Engaging Communities in Implementing Change
Several participants mentioned the need for strategies to increase awareness about the absence of Black men in medicine as a problem in the community. Pinn raised the idea of developing a media and marketing strategy and increasing media outreach to reach potential students, and a participant suggested developing a marketing campaign to engage leaders (especially athletes) to speak actively about the need for Black men in medicine and the importance of this issue. Montgomery Rice also proposed identifying and recruiting technology and media partners to help develop and disseminate a communications strategy. Building on Montgomery Rice’s suggestion, Azar put forward engaging Google in marketing.

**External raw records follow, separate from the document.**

/-! ### `setPhase` -/

@[simp] theorem State.setPhase_cpu (p : Phase) : (s.setPhase p).cpu = s.cpu := rfl
@[simp] theorem State.setPhase_mem (p : Phase) : (s.setPhase p).mem = s.mem := rfl
@[simp] theorem State.setPhase_bios (p : Phase) : (s.setPhase p).bios = s.bios := rfl
@[simp] theorem State.setPhase_biosMapped (p : Phase) : (s.setPhase p).biosMapped = s.biosMapped := rfl
@[simp] theorem State.setPhase_cart (p : Phase) : (s.setPhase p).cart = s.cart := rfl
@[simp] theorem State.setPhase_shelf (p : Phase) : (s.setPhase p).shelf = s.shelf := rfl
@[simp] theorem State.setPhase_sound (p : Phase) : (s.setPhase p).sound = s.sound := rfl
@[simp] theorem State.setPhase_dmaQueue (p : Phase) : (s.setPhase p).dmaQueue = s.dmaQueue := rfl
@[simp] theorem State.setPhase_timer (p : Phase) : (s.setPhase p).timer = s.timer := rfl
@[simp] theorem State.setPhase_ppu (p : Phase) : (s.setPhase p).ppu = s.ppu := rfl
@[simp] theorem State.setPhase_debugOut (p : Phase) : (s.setPhase p).debugOut = s.debugOut := rfl
@[simp] theorem State.setPhase_mbcReports (p : Phase) : (s.setPhase p).mbcReports = s.mbcReports := rfl
@[simp] theorem State.setPhase_apuRuns (p : Phase) : (s.setPhase p).apuRuns = s.apuRuns := rfl
@[simp] theorem State.setPhase_params (p : Phase) : (s.setPhase p).params = s.params := rfl
@[simp] theorem State.setPhase_hostInput (p : Phase) : (s.setPhase p).hostInput = s.hostInput := rfl
@[simp] theorem State.setPhase_phase (p : Phase) : (s.setPhase p).clock.phase = p := rfl
@[simp] theorem State.setPhase_slice (p : Phase) : (s.setPhase p).clock.slice = s.clock.slice := rfl

/-! ### The register file -/

theorem State.reg_setReg (r r' : Reg8) (v : Byte) : (s.setReg r v).reg r' = if r' = r then v else s.reg r' := by
  cases r <;> cases r' <;> rfl

@[simp] theorem State.reg_setReg_self (r : Reg8) (v : Byte) : (s.setReg r v).reg r = v := by cases r <;> rfl

theorem hi_word (h l : Byte) : hi (word h l) = h := by
  apply BitVec.eq_of_getLsbD_eq
  intro i h8
  have e : (word h l).getLsbD (8 + i) = _ := BitVec.getLsbD_append (x := h) (y := l) (i := 8 + i)
  simp only [hi, BitVec.getLsbD_extractLsb', e]
  simp [h8]

theorem lo_word (h l : Byte) : lo (word h l) = l := by
  apply BitVec.eq_of_getLsbD_eq
  intro i h8
  have e : (word h l).getLsbD i = _ := BitVec.getLsbD_append (x := h) (y := l) (i := i)
  simp only [lo, BitVec.getLsbD_extractLsb', Nat.zero_add, e]
  simp [h8]

theorem word_hi_lo (w : Word) : word (hi w) (lo w) = w := by
  apply BitVec.eq_of_getLsbD_eq
  intro i h16
  refine (BitVec.getLsbD_append (x := hi w) (y := lo w) (i := i)).trans ?_
  simp only [hi, lo, BitVec.getLsbD_extractLsb']
  by_cases h : i < 8
  · simp [h]
  · simp [h, show i - 8 < 8 by omega, show 8 + (i - 8) = i by omega]

@[simp] theorem State.pair_setPair_self (p : Pair) (w : Word) : (s.setPair p w).pair p = w := by
  cases p <;> simp [State.setPair, State.pair, word_hi_lo]

/-- The flags byte and the flags are one thing (R22). -/
theorem Flags.ofByte_toByte (f : Flags) : Flags.ofByte f.toByte = f := by
  obtain ⟨z, n, h, c⟩ := f
  cases z <;> cases n <;> cases h <;> cases c <;> rfl

end Sys2Proof.Machine
end

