-- ==== Sys2Proof/Laws/Stores.lean ====
section
/-! SUPPORT. What a published write can change: the MMU's subscribers one by one, what none of them touches, and that a
published write keeps the canonical form. -/

namespace Sys2Proof.Machine

/-- Everything a published write's subscribers can do (R95): one case per subscriber. -/
theorem State.subscribers_cases (s : State) (a : Word) (v : Byte) :
    s.subscribers a v = s ∨
    (a = 0xFF50 ∧ v ≠ 0 ∧ s.subscribers a v = { s with biosMapped := false }) ∨
    (a = 0xFF46 ∧ s.subscribers a v = s.startDma v) ∨
    (a = 0xFF04 ∧ s.subscribers a v = s.resetDivider) ∨
    (a = 0xFF02 ∧ v = 0x81 ∧ s.subscribers a v = s.serialOut) ∨
    (a = 0xFF40 ∧ s.subscribers a v = s.lcdControl v) ∨
    (a = 0xFF41 ∧ s.subscribers a v = s.statWrite v) ∨
    (a = 0xFF45 ∧ s.subscribers a v = s.coincidenceUpdate) := by
  unfold State.subscribers
  split
  · split
    · exact .inl rfl
    · exact .inr (.inl ⟨‹_›, ‹_›, rfl⟩)
  split
  · exact .inr (.inr (.inl ⟨‹_›, rfl⟩))
  split
  · exact .inr (.inr (.inr (.inl ⟨‹_›, rfl⟩)))
  split
  · split
    · exact .inr (.inr (.inr (.inr (.inl ⟨‹_›, ‹_›, rfl⟩))))
    · exact .inl rfl
  split
  · exact .inr (.inr (.inr (.inr (.inr (.inl ⟨‹_›, rfl⟩)))))
  split
  · exact .inr (.inr (.inr (.inr (.inr (.inr (.inl ⟨‹_›, rfl⟩))))))
  split
  · exact .inr (.inr (.inr (.inr (.inr (.inr (.inr ⟨‹_›, rfl⟩))))))
  · exact .inl rfl

/-- `LCDC` switches the PPU off, on, or neither (R365). -/
theorem State.lcdControl_cases (s : State) (v : Byte) :
    (s.ppu.lcdOn = true ∧ v.getLsbD 7 = false ∧ s.lcdControl v =
      ((State.setMode { s with ppu := { s.ppu with lcdOn := false, credit := 0, nextStep := .oamScan, ly := 0 } }
        .hBlank).setLy 0)) ∨
    (s.ppu.lcdOn = false ∧ v.getLsbD 7 = true ∧ s.lcdControl v =
      { s with ppu := { s.ppu with lcdOn := true, credit := 0, nextStep := .oamScan } }) ∨
    (s.ppu.lcdOn = v.getLsbD 7 ∧ s.lcdControl v = s) := by
  unfold State.lcdControl
  cases h : s.ppu.lcdOn <;> cases h' : v.getLsbD 7 <;> simp

theorem State.OnlyRegisters.cpu {s t : State} (h : s.OnlyRegisters t) : t.cpu = s.cpu := by
  rw [h.rest]
theorem State.OnlyRegisters.bios {s t : State} (h : s.OnlyRegisters t) : t.bios = s.bios := by
  rw [h.rest]
theorem State.OnlyRegisters.biosMapped {s t : State} (h : s.OnlyRegisters t) : t.biosMapped = s.biosMapped := by
  rw [h.rest]
theorem State.OnlyRegisters.cart {s t : State} (h : s.OnlyRegisters t) : t.cart = s.cart := by
  rw [h.rest]
theorem State.OnlyRegisters.sound {s t : State} (h : s.OnlyRegisters t) : t.sound = s.sound := by
  rw [h.rest]
theorem State.OnlyRegisters.dmaQueue {s t : State} (h : s.OnlyRegisters t) : t.dmaQueue = s.dmaQueue := by
  rw [h.rest]
theorem State.OnlyRegisters.timer {s t : State} (h : s.OnlyRegisters t) : t.timer = s.timer := by
  rw [h.rest]
theorem State.OnlyRegisters.debugOut {s t : State} (h : s.OnlyRegisters t) : t.debugOut = s.debugOut := by
  rw [h.rest]
theorem State.OnlyRegisters.mbcReports {s t : State} (h : s.OnlyRegisters t) : t.mbcReports = s.mbcReports := by
  rw [h.rest]
theorem State.OnlyRegisters.clock {s t : State} (h : s.OnlyRegisters t) : t.clock = s.clock := by
  rw [h.rest]
theorem State.OnlyRegisters.apuRuns {s t : State} (h : s.OnlyRegisters t) : t.apuRuns = s.apuRuns := by
  rw [h.rest]
theorem State.OnlyRegisters.params {s t : State} (h : s.OnlyRegisters t) : t.params = s.params := by
  rw [h.rest]
theorem State.OnlyRegisters.hostInput {s t : State} (h : s.OnlyRegisters t) : t.hostInput = s.hostInput := by
  rw [h.rest]
theorem State.OnlyRegisters.shelf {s t : State} (h : s.OnlyRegisters t) : t.shelf = s.shelf := by
  rw [h.rest]
theorem State.OnlyRegisters.lcdOn {s t : State} (h : s.OnlyRegisters t) : t.ppu.lcdOn = s.ppu.lcdOn := by rw [h.rest]
theorem State.OnlyRegisters.credit {s t : State} (h : s.OnlyRegisters t) : t.ppu.credit = s.ppu.credit := by rw [h.rest]
theorem State.OnlyRegisters.nextStep {s t : State} (h : s.OnlyRegisters t) : t.ppu.nextStep = s.ppu.nextStep := by
  rw [h.rest]
theorem State.OnlyRegisters.bitmap {s t : State} (h : s.OnlyRegisters t) : t.ppu.bitmap = s.ppu.bitmap := by
  rw [h.rest]
theorem State.OnlyRegisters.framesReady {s t : State} (h : s.OnlyRegisters t) :
    t.ppu.framesReady = s.ppu.framesReady := by rw [h.rest]

theorem State.OnlyRegisters.memoryInv {s t : State} (h : s.OnlyRegisters t) (m : s.MemoryInv) : t.MemoryInv :=
  ⟨h.wf m.mem, h.bios ▸ m.bios, fun c e => m.cart c (h.cart ▸ e), h.hostInput ▸ m.input,
    h.shelf ▸ m.shelf⟩

@[simp] theorem State.subscribers_cpu (s : State) (a : Word) (v : Byte) : (s.subscribers a v).cpu = s.cpu := by
  rcases s.subscribers_cases a v with h | ⟨-, -, h⟩ | ⟨-, h⟩ | ⟨-, h⟩ | ⟨-, -, h⟩ | ⟨-, h⟩ | ⟨-, h⟩ | ⟨-, h⟩ <;> rw [h]
  · rfl
  · simp [State.resetDivider]
  · rfl
  · rcases s.lcdControl_cases v with ⟨-, -, e⟩ | ⟨-, -, e⟩ | ⟨-, e⟩ <;> rw [e]
    rw [(State.onlyRegisters_setLy _ _).cpu, (State.onlyRegisters_setMode _ _).cpu]
  · simp [State.statWrite]
  · exact (State.onlyRegisters_coincidenceUpdate _).cpu
@[simp] theorem State.subscribers_bios (s : State) (a : Word) (v : Byte) : (s.subscribers a v).bios = s.bios := by
  rcases s.subscribers_cases a v with h | ⟨-, -, h⟩ | ⟨-, h⟩ | ⟨-, h⟩ | ⟨-, -, h⟩ | ⟨-, h⟩ | ⟨-, h⟩ | ⟨-, h⟩ <;> rw [h]
  · rfl
  · simp [State.resetDivider]
  · rfl
  · rcases s.lcdControl_cases v with ⟨-, -, e⟩ | ⟨-, -, e⟩ | ⟨-, e⟩ <;> rw [e]
    rw [(State.onlyRegisters_setLy _ _).bios, (State.onlyRegisters_setMode _ _).bios]
  · simp [State.statWrite]
  · exact (State.onlyRegisters_coincidenceUpdate _).bios
@[simp] theorem State.subscribers_clock (s : State) (a : Word) (v : Byte) : (s.subscribers a v).clock = s.clock := by
  rcases s.subscribers_cases a v with h | ⟨-, -, h⟩ | ⟨-, h⟩ | ⟨-, h⟩ | ⟨-, -, h⟩ | ⟨-, h⟩ | ⟨-, h⟩ | ⟨-, h⟩ <;> rw [h]
  · rfl
  · simp [State.resetDivider]
  · rfl
  · rcases s.lcdControl_cases v with ⟨-, -, e⟩ | ⟨-, -, e⟩ | ⟨-, e⟩ <;> rw [e]
    rw [(State.onlyRegisters_setLy _ _).clock, (State.onlyRegisters_setMode _ _).clock]
  · simp [State.statWrite]
  · exact (State.onlyRegisters_coincidenceUpdate _).clock
@[simp] theorem State.subscribers_apuRuns (s : State) (a : Word) (v : Byte) : (s.subscribers a v).apuRuns = s.apuRuns := by
  rcases s.subscribers_cases a v with h | ⟨-, -, h⟩ | ⟨-, h⟩ | ⟨-, h⟩ | ⟨-, -, h⟩ | ⟨-, h⟩ | ⟨-, h⟩ | ⟨-, h⟩ <;> rw [h]
  · rfl
  · simp [State.resetDivider]
  · rfl
  · rcases s.lcdControl_cases v with ⟨-, -, e⟩ | ⟨-, -, e⟩ | ⟨-, e⟩ <;> rw [e]
    rw [(State.onlyRegisters_setLy _ _).apuRuns, (State.onlyRegisters_setMode _ _).apuRuns]
  · simp [State.statWrite]
  · exact (State.onlyRegisters_coincidenceUpdate _).apuRuns
@[simp] theorem State.subscribers_params (s : State) (a : Word) (v : Byte) : (s.subscribers a v).params = s.params := by
  rcases s.subscribers_cases a v with h | ⟨-, -, h⟩ | ⟨-, h⟩ | ⟨-, h⟩ | ⟨-, -, h⟩ | ⟨-, h⟩ | ⟨-, h⟩ | ⟨-, h⟩ <;> rw [h]
  · rfl
  · simp [State.resetDivider]
  · rfl
  · rcases s.lcdControl_cases v with ⟨-, -, e⟩ | ⟨-, -, e⟩ | ⟨-, e⟩ <;> rw [e]
    rw [(State.onlyRegisters_setLy _ _).params, (State.onlyRegisters_setMode _ _).params]
  · simp [State.statWrite]
  · exact (State.onlyRegisters_coincidenceUpdate _).params
@[simp] theorem State.subscribers_hostInput (s : State) (a : Word) (v : Byte) : (s.subscribers a v).hostInput = s.hostInput := by
  rcases s.subscribers_cases a v with h | ⟨-, -, h⟩ | ⟨-, h⟩ | ⟨-, h⟩ | ⟨-, -, h⟩ | ⟨-, h⟩ | ⟨-, h⟩ | ⟨-, h⟩ <;> rw [h]
  · rfl
  · simp [State.resetDivider]
  · rfl
  · rcases s.lcdControl_cases v with ⟨-, -, e⟩ | ⟨-, -, e⟩ | ⟨-, e⟩ <;> rw [e]
    rw [(State.onlyRegisters_setLy _ _).hostInput, (State.onlyRegisters_setMode _ _).hostInput]
  · simp [State.statWrite]
  · exact (State.onlyRegisters_coincidenceUpdate _).hostInput
@[simp] theorem State.subscribers_shelf (s : State) (a : Word) (v : Byte) : (s.subscribers a v).shelf = s.shelf := by
  rcases s.subscribers_cases a v with h | ⟨-, -, h⟩ | ⟨-, h⟩ | ⟨-, h⟩ | ⟨-, -, h⟩ | ⟨-, h⟩ | ⟨-, h⟩ | ⟨-, h⟩ <;> rw [h]
  · rfl
  · simp [State.resetDivider]
  · rfl
  · rcases s.lcdControl_cases v with ⟨-, -, e⟩ | ⟨-, -, e⟩ | ⟨-, e⟩ <;> rw [e]
    rw [(State.onlyRegisters_setLy _ _).shelf, (State.onlyRegisters_setMode _ _).shelf]
  · simp [State.statWrite]
  · exact (State.onlyRegisters_coincidenceUpdate _).shelf
@[simp] theorem State.subscribers_mbcReports (s : State) (a : Word) (v : Byte) : (s.subscribers a v).mbcReports = s.mbcReports := by
  rcases s.subscribers_cases a v with h | ⟨-, -, h⟩ | ⟨-, h⟩ | ⟨-, h⟩ | ⟨-, -, h⟩ | ⟨-, h⟩ | ⟨-, h⟩ | ⟨-, h⟩ <;> rw [h]
  · rfl
  · simp [State.resetDivider]
  · rfl
  · rcases s.lcdControl_cases v with ⟨-, -, e⟩ | ⟨-, -, e⟩ | ⟨-, e⟩ <;> rw [e]
    rw [(State.onlyRegisters_setLy _ _).mbcReports, (State.onlyRegisters_setMode _ _).mbcReports]
  · simp [State.statWrite]
  · exact (State.onlyRegisters_coincidenceUpdate _).mbcReports
@[simp] theorem State.subscribers_cart (s : State) (a : Word) (v : Byte) : (s.subscribers a v).cart = s.cart := by
  rcases s.subscribers_cases a v with h | ⟨-, -, h⟩ | ⟨-, h⟩ | ⟨-, h⟩ | ⟨-, -, h⟩ | ⟨-, h⟩ | ⟨-, h⟩ | ⟨-, h⟩ <;> rw [h]
  · rfl
  · simp [State.resetDivider]
  · rfl
  · rcases s.lcdControl_cases v with ⟨-, -, e⟩ | ⟨-, -, e⟩ | ⟨-, e⟩ <;> rw [e]
    rw [(State.onlyRegisters_setLy _ _).cart, (State.onlyRegisters_setMode _ _).cart]
  · simp [State.statWrite]
  · exact (State.onlyRegisters_coincidenceUpdate _).cart
@[simp] theorem State.subscribers_sound (s : State) (a : Word) (v : Byte) : (s.subscribers a v).sound = s.sound := by
  rcases s.subscribers_cases a v with h | ⟨-, -, h⟩ | ⟨-, h⟩ | ⟨-, h⟩ | ⟨-, -, h⟩ | ⟨-, h⟩ | ⟨-, h⟩ | ⟨-, h⟩ <;> rw [h]
  · rfl
  · simp [State.resetDivider]
  · rfl
  · rcases s.lcdControl_cases v with ⟨-, -, e⟩ | ⟨-, -, e⟩ | ⟨-, e⟩ <;> rw [e]
    rw [(State.onlyRegisters_setLy _ _).sound, (State.onlyRegisters_setMode _ _).sound]
  · simp [State.statWrite]
  · exact (State.onlyRegisters_coincidenceUpdate _).sound
@[simp] theorem State.written_cpu (s : State) (a : Word) (v : Byte) : (s.written a v).cpu = s.cpu := by
  simp [State.written]
@[simp] theorem State.written_bios (s : State) (a : Word) (v : Byte) : (s.written a v).bios = s.bios := by
  simp [State.written]
@[simp] theorem State.written_clock (s : State) (a : Word) (v : Byte) : (s.written a v).clock = s.clock := by
  simp [State.written]
@[simp] theorem State.written_apuRuns (s : State) (a : Word) (v : Byte) : (s.written a v).apuRuns = s.apuRuns := by
  simp [State.written]
@[simp] theorem State.written_params (s : State) (a : Word) (v : Byte) : (s.written a v).params = s.params := by
  simp [State.written]
@[simp] theorem State.written_hostInput (s : State) (a : Word) (v : Byte) : (s.written a v).hostInput = s.hostInput := by
  simp [State.written]
@[simp] theorem State.written_shelf (s : State) (a : Word) (v : Byte) : (s.written a v).shelf = s.shelf := by
  simp [State.written]
@[simp] theorem State.written_mbcReports (s : State) (a : Word) (v : Byte) : (s.written a v).mbcReports = s.mbcReports := by
  simp [State.written]
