-- ==== Sys2Proof/Tests/Slice0.lean ====
section
/-! SUPPORT. The model's own tests: the well-formedness check; every row's bytes, written out from the spec's encoding
tables (30_encoding.md), decode to that row; the worked examples of 95_test_vectors.md, one step each; and for every
statement with hypotheses a state that meets them. -/

namespace Sys2Proof.Tests
open Sys2Proof.Machine

/-! ### Well-formedness and decoding -/

/-- The prefix byte is no instruction of its own (R138); every other form is. -/
theorem test_wf_refuses_prefix : Instr.wf .prefix_cb = false := by decide

theorem test_wf_accepts : [Instr.nop, .ld_b_n 0xFF, .jp_nn 0xFFFF, .illegal_dd, .set_7_a].all Instr.wf = true := by decide

/-- Each byte string is exactly the instruction beside it. -/
def reads (rows : List (List Byte × Instr)) : Bool := rows.all fun r =>
  match decode r.1 with
  | .ok (i, rest) => decide (i = r.2 ∧ rest = [])
  | .error _ => false

theorem test_decode_0x : reads [
    ([0x00], .nop), ([0x01, 0x34, 0x12], .ld_bc_nn 0x1234), ([0x02], .ld_mbc_a), ([0x03], .inc_bc),
    ([0x04], .inc_b), ([0x05], .dec_b), ([0x06, 0x9A], .ld_b_n 0x9A), ([0x07], .rlca),
    ([0x08, 0x34, 0x12], .ld_mnn_sp 0x1234), ([0x09], .add_hl_bc), ([0x0A], .ld_a_mbc),
    ([0x0B], .dec_bc), ([0x0C], .inc_c), ([0x0D], .dec_c), ([0x0E, 0x9A], .ld_c_n 0x9A), ([0x0F], .rrca)] = true := by decide

theorem test_decode_1x : reads [
    ([0x10, 0x9A], .stop 0x9A), ([0x11, 0x34, 0x12], .ld_de_nn 0x1234), ([0x12], .ld_mde_a),
    ([0x13], .inc_de), ([0x14], .inc_d), ([0x15], .dec_d), ([0x16, 0x9A], .ld_d_n 0x9A), ([0x17], .rla),
    ([0x18, 0x9A], .jr_e 0x9A), ([0x19], .add_hl_de), ([0x1A], .ld_a_mde), ([0x1B], .dec_de),
    ([0x1C], .inc_e), ([0x1D], .dec_e), ([0x1E, 0x9A], .ld_e_n 0x9A), ([0x1F], .rra)] = true := by decide

theorem test_decode_2x : reads [
    ([0x20, 0x9A], .jr_nz_e 0x9A), ([0x21, 0x34, 0x12], .ld_hl_nn 0x1234), ([0x22], .ld_mhli_a),
    ([0x23], .inc_hl), ([0x24], .inc_h), ([0x25], .dec_h), ([0x26, 0x9A], .ld_h_n 0x9A), ([0x27], .daa),
    ([0x28, 0x9A], .jr_z_e 0x9A), ([0x29], .add_hl_hl), ([0x2A], .ld_a_mhli), ([0x2B], .dec_hl),
    ([0x2C], .inc_l), ([0x2D], .dec_l), ([0x2E, 0x9A], .ld_l_n 0x9A), ([0x2F], .cpl)] = true := by decide

theorem test_decode_3x : reads [
    ([0x30, 0x9A], .jr_nc_e 0x9A), ([0x31, 0x34, 0x12], .ld_sp_nn 0x1234), ([0x32], .ld_mhld_a),
    ([0x33], .inc_sp), ([0x34], .inc_mhl), ([0x35], .dec_mhl), ([0x36, 0x9A], .ld_mhl_n 0x9A),
    ([0x37], .scf), ([0x38, 0x9A], .jr_c_e 0x9A), ([0x39], .add_hl_sp), ([0x3A], .ld_a_mhld),
    ([0x3B], .dec_sp), ([0x3C], .inc_a), ([0x3D], .dec_a), ([0x3E, 0x9A], .ld_a_n 0x9A), ([0x3F], .ccf)] = true := by decide

theorem test_decode_4x : reads [
    ([0x40], .ld_b_b), ([0x41], .ld_b_c), ([0x42], .ld_b_d), ([0x43], .ld_b_e), ([0x44], .ld_b_h),
    ([0x45], .ld_b_l), ([0x46], .ld_b_mhl), ([0x47], .ld_b_a), ([0x48], .ld_c_b), ([0x49], .ld_c_c),
    ([0x4A], .ld_c_d), ([0x4B], .ld_c_e), ([0x4C], .ld_c_h), ([0x4D], .ld_c_l), ([0x4E], .ld_c_mhl),
    ([0x4F], .ld_c_a)] = true := by decide

theorem test_decode_5x : reads [
    ([0x50], .ld_d_b), ([0x51], .ld_d_c), ([0x52], .ld_d_d), ([0x53], .ld_d_e), ([0x54], .ld_d_h),
    ([0x55], .ld_d_l), ([0x56], .ld_d_mhl), ([0x57], .ld_d_a), ([0x58], .ld_e_b), ([0x59], .ld_e_c),
    ([0x5A], .ld_e_d), ([0x5B], .ld_e_e), ([0x5C], .ld_e_h), ([0x5D], .ld_e_l), ([0x5E], .ld_e_mhl),
    ([0x5F], .ld_e_a)] = true := by decide

theorem test_decode_6x : reads [
    ([0x60], .ld_h_b), ([0x61], .ld_h_c), ([0x62], .ld_h_d), ([0x63], .ld_h_e), ([0x64], .ld_h_h),
    ([0x65], .ld_h_l), ([0x66], .ld_h_mhl), ([0x67], .ld_h_a), ([0x68], .ld_l_b), ([0x69], .ld_l_c),
    ([0x6A], .ld_l_d), ([0x6B], .ld_l_e), ([0x6C], .ld_l_h), ([0x6D], .ld_l_l), ([0x6E], .ld_l_mhl),
    ([0x6F], .ld_l_a)] = true := by decide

Two participants raised the need to change attitudes of and expectations for the kinds of students health professional schools are looking to capture and redefining metrics of success. An unidentified participant said,
We can be broad, and we can bring in people who medical schools cannot consider because they have not started thinking about grades and things of that nature. We can funnel them down to that space where they are ready for undergraduate; they are ready for medical school. But what that means is we have to be prepared that at the top of that funnel, there are going to be kids who are struggling. The outcomes are going to look
different. . . . We have to have an appetite for that. We have to be okay with that.
Bright also stated,
We have to be very cautious to make sure that we do not judge them when they walk in because of how they look or how they speak. . . . We have to be able to encourage them to continue to grow and meet them where they are as opposed to expecting them to meet us where we are.